У Юлии был звонкий и чистый голос богатого металлического тембра. Она пела с чувством и воодушевлением, исходившими из глубины взволнованной души, и в этом и заключались, быть может, те неодолимые чары, которыми действовала она на слушателей. Дыхание спиралось в груди, всякий чувствовал невыразимо сладостное уныние, и только спустя некоторое время по окончании пения восторг каждого неудержимо и бурно вырвался наружу. Один только Крейслер сидел безмолвно и неподвижно, откинувшись на спинку стула. Наконец он медленно и бесшумно поднялся. Юлия обернулась к нему, и взгляд ее ясно говорил: "Так это в самом деле было хорошо?" Она покраснела и опустила глаза, когда Крейслер, положив руку на сердце, прошептал дрожащим голосом: "Юлия!" и скорее выскользнул, чем вышел, из круга, который составили дамы.

Бенцон с трудом заставила принцессу Гедвигу показаться вечером в обществе, где она должна была встретиться с Крейслером. Она сдалась только тогда, когда советница очень строго заметила ей, каким ребячеством было бы избегать его только за то, что он не принадлежит к разряду людей, которые скроены по одинаковой мерке, и имеет некоторые странности. К тому же Крейслер нашел доступ к князю, и поэтому становилось невозможным поддерживать это странное упрямство.

Весь вечер принцесса Гедвига с таким искусством отворачивалась и уходила в сторону, что, несмотря на все старания, Крейслер, которому по его мягкости и миролюбию хотелось помириться с принцессой, никак не мог к ней подойти. Самые искусные подходы разбивала она своей тактикой. Тем более поражена была наблюдавшая за ней Бенцон, увидев, как принцесса вдруг прорвала круг, составленный дамами, и подошла прямо к капельмейстеру; Крейслер стоял в такой глубокой задумчивости, что его вывел из нее только голос принцессы, спросившей, неужели у него одного не найдется ни слова, ни знака для поощрения успеха, которого заслужила Юлия.

– Сударыня, – ответил Крейслер голосом, обличавшим глубокое волнение, – по мнению знаменитых писателей, блаженные говорят не словами, а мыслью и взглядом.
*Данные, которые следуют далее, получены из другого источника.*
-- ==== Sys2Proof/Tests/Slice0.lean ====
section
/-! SUPPORT. Tests, each on one step and a small state, with expected results from the spec's tables and vectors (the
vector's number stands in the comment); then, for each statement with hypotheses, a witness that meets them. -/

namespace Sys2Proof.Tests

open Sys2Proof Sys2Proof.Machine

/-! ## States -/

/-- `n` transactions that complete, and `n` that fail. -/
def healthy (n : Nat) : List BusReply := List.replicate n (.complete 0x5A)
def failing (n : Nat) : List BusReply := List.replicate n .fail

/-- No address cached ("fresh" in the vectors). -/
def freshBlock (b : List BusReply) : State := { State.reset with bus := b }

/-- Address 0x40 cached ("cached"). -/
def cachedBlock (b : List BusReply) : State :=
  { State.reset with ctl := { State.reset.ctl with addrValid := true, addr := 0x40 }, bus := b }

def deadBlock : State := State.reset.deadWith .deviceNotFound

def constructingBlock : State := { State.reset.setPhase .constructing with construction := none }

def asking (s : State) (r : HostRequest) : State := { s with host := [r] }

/-- The state after one step. -/
def after (s : State) : State :=
  match step s with
  | .next t => t
  | .fault _ => s
  | .refused _ => s

/-- The state after the step that runs the command word. -/
def issue (c : CmdWord) (s : State) : State := after (asking s (.command c))

/-- The state after the step that constructs. -/
def constructed (x : XCfg) (b : List BusReply) : State := after (asking (freshBlock b) (.construct x))

/-- The events of a channel's block at device 0x40, as the vectors abbreviate them: `ch N: b0 b1 b2 b3`. -/
def block (ch : Nat) (b0 b1 b2 b3 : Byte) : List Event :=
  [.write 0x40 (BitVec.ofNat 8 (6 + 4 * ch)) b0 .completed, .write 0x40 (BitVec.ofNat 8 (7 + 4 * ch)) b1 .completed,
   .write 0x40 (BitVec.ofNat 8 (8 + 4 * ch)) b2 .completed, .write 0x40 (BitVec.ofNat 8 (9 + 4 * ch)) b3 .completed]

def fullOff (ch : Nat) : List Event := block ch 0x00 0x00 0x00 0x10
def fullOn (ch : Nat) : List Event := block ch 0x00 0x10 0x00 0x00

/-- A completed write to device 0x40. -/
def wr (reg : Reg) (v : Byte) : Event := .write 0x40 reg v .completed

/-- Probes of the given addresses that fail. -/
def deadProbes (as : List Addr) : List Event := as.map fun a => .read a 0x00 .failed

def allCandidates : List Addr := [0x40, 0x41, 0x42, 0x43, 0x44, 0x45, 0x46, 0x31]

/-- A response of a command that drives no wheel. -/
def alone (st : Status) : Response := ⟨st, ⟨.ok, .ok, .ok, .ok⟩⟩

/-! ## Decoding: words written out from 30_encoding.md, field by field -/

/-- DRIVE 20, 30, -10: op, then NUM and `val` of slots A, B, C, and slot D 0. -/
theorem test_decode_drive :
    decode (0x1#4 ++ 1#1 ++ 0x0500#16 ++ 1#1 ++ 0x0780#16 ++ 1#1 ++ 0xFD80#16 ++ 0#17) =
      .legal (.drive ⟨true, 0x0500⟩ ⟨true, 0x0780⟩ ⟨true, 0xFD80⟩) := by decide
Мне кажется, я был на небе!

– Итак, – улыбаясь, сказала принцесса, – наша Юлия – светлый ангел: она открыла вам рай. Но теперь я прошу вас на время оставить небо и выслушать меня, хотя я – не более как бедная дочь земли.

Здесь принцесса остановилась, как бы ожидая, что Крейслер ей что-нибудь скажет. Он молчал, глядя на нее сверкающим взором; она опустила глаза и так быстро повернулась, уходя обратно, что легко наброшенная шаль спустилась с ее плеч. Крейслер поймал шаль на лету. Принцесса остановилась.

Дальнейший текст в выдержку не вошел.